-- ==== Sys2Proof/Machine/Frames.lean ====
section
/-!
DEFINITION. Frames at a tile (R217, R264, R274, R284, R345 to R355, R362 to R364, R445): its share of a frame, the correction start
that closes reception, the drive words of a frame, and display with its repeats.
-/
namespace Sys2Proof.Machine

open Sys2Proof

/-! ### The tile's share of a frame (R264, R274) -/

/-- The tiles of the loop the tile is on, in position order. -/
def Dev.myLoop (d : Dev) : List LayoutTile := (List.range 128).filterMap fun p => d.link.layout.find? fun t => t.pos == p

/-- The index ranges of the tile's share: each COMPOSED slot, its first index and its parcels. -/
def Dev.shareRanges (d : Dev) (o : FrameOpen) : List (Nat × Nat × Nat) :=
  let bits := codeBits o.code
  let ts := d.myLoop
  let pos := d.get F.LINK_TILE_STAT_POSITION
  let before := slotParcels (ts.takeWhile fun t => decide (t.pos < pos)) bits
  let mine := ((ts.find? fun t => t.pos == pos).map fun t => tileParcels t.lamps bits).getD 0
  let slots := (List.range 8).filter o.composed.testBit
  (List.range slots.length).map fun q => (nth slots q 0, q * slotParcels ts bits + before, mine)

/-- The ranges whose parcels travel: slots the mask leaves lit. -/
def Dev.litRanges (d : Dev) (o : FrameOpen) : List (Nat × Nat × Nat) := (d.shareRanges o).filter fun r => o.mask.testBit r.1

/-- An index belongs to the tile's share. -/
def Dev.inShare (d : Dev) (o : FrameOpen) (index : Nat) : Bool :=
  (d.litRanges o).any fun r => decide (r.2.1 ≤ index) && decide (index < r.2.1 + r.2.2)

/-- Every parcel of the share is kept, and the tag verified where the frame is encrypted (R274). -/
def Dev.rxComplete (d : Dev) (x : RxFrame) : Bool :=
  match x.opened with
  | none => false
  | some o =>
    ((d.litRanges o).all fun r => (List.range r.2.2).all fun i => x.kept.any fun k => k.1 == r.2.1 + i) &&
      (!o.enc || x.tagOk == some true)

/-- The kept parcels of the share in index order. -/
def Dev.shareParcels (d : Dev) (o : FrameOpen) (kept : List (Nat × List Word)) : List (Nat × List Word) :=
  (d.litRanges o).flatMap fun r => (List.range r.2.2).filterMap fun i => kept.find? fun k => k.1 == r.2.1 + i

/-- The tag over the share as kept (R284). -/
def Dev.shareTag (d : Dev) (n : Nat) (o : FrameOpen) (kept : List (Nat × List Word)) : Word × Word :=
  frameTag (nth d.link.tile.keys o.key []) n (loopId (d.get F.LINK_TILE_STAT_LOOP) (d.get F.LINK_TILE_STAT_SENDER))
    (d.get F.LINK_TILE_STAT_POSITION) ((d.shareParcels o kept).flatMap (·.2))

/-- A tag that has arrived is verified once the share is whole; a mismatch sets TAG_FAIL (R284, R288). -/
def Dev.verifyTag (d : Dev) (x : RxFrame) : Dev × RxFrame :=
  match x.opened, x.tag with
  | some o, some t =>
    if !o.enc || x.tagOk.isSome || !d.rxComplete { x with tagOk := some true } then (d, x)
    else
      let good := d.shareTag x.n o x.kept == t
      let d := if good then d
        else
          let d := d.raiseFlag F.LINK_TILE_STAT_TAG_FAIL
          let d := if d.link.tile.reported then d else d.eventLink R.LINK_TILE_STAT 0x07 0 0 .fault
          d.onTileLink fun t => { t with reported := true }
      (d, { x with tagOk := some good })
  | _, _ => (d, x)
******************************
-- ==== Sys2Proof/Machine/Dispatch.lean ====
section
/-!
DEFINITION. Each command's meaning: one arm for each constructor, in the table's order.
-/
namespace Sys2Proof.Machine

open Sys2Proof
******************************
▸ **Task**
Of the entries above, repeat exactly the lines between the line with "((d.litRanges o).all fun" and the line with "def Dev.shareParcels (d", inclusive, and no others.

▸ **Solution for this exercise**
    ((d.litRanges o).all fun r => (List.range r.2.2).all fun i => x.kept.any fun k => k.1 == r.2.1 + i) &&
      (!o.enc || x.tagOk == some true)

/-- The kept parcels of the share in index order. -/
def Dev.shareParcels (d : Dev) (o : FrameOpen) (kept : List (Nat × List Word)) : List (Nat × List Word) :=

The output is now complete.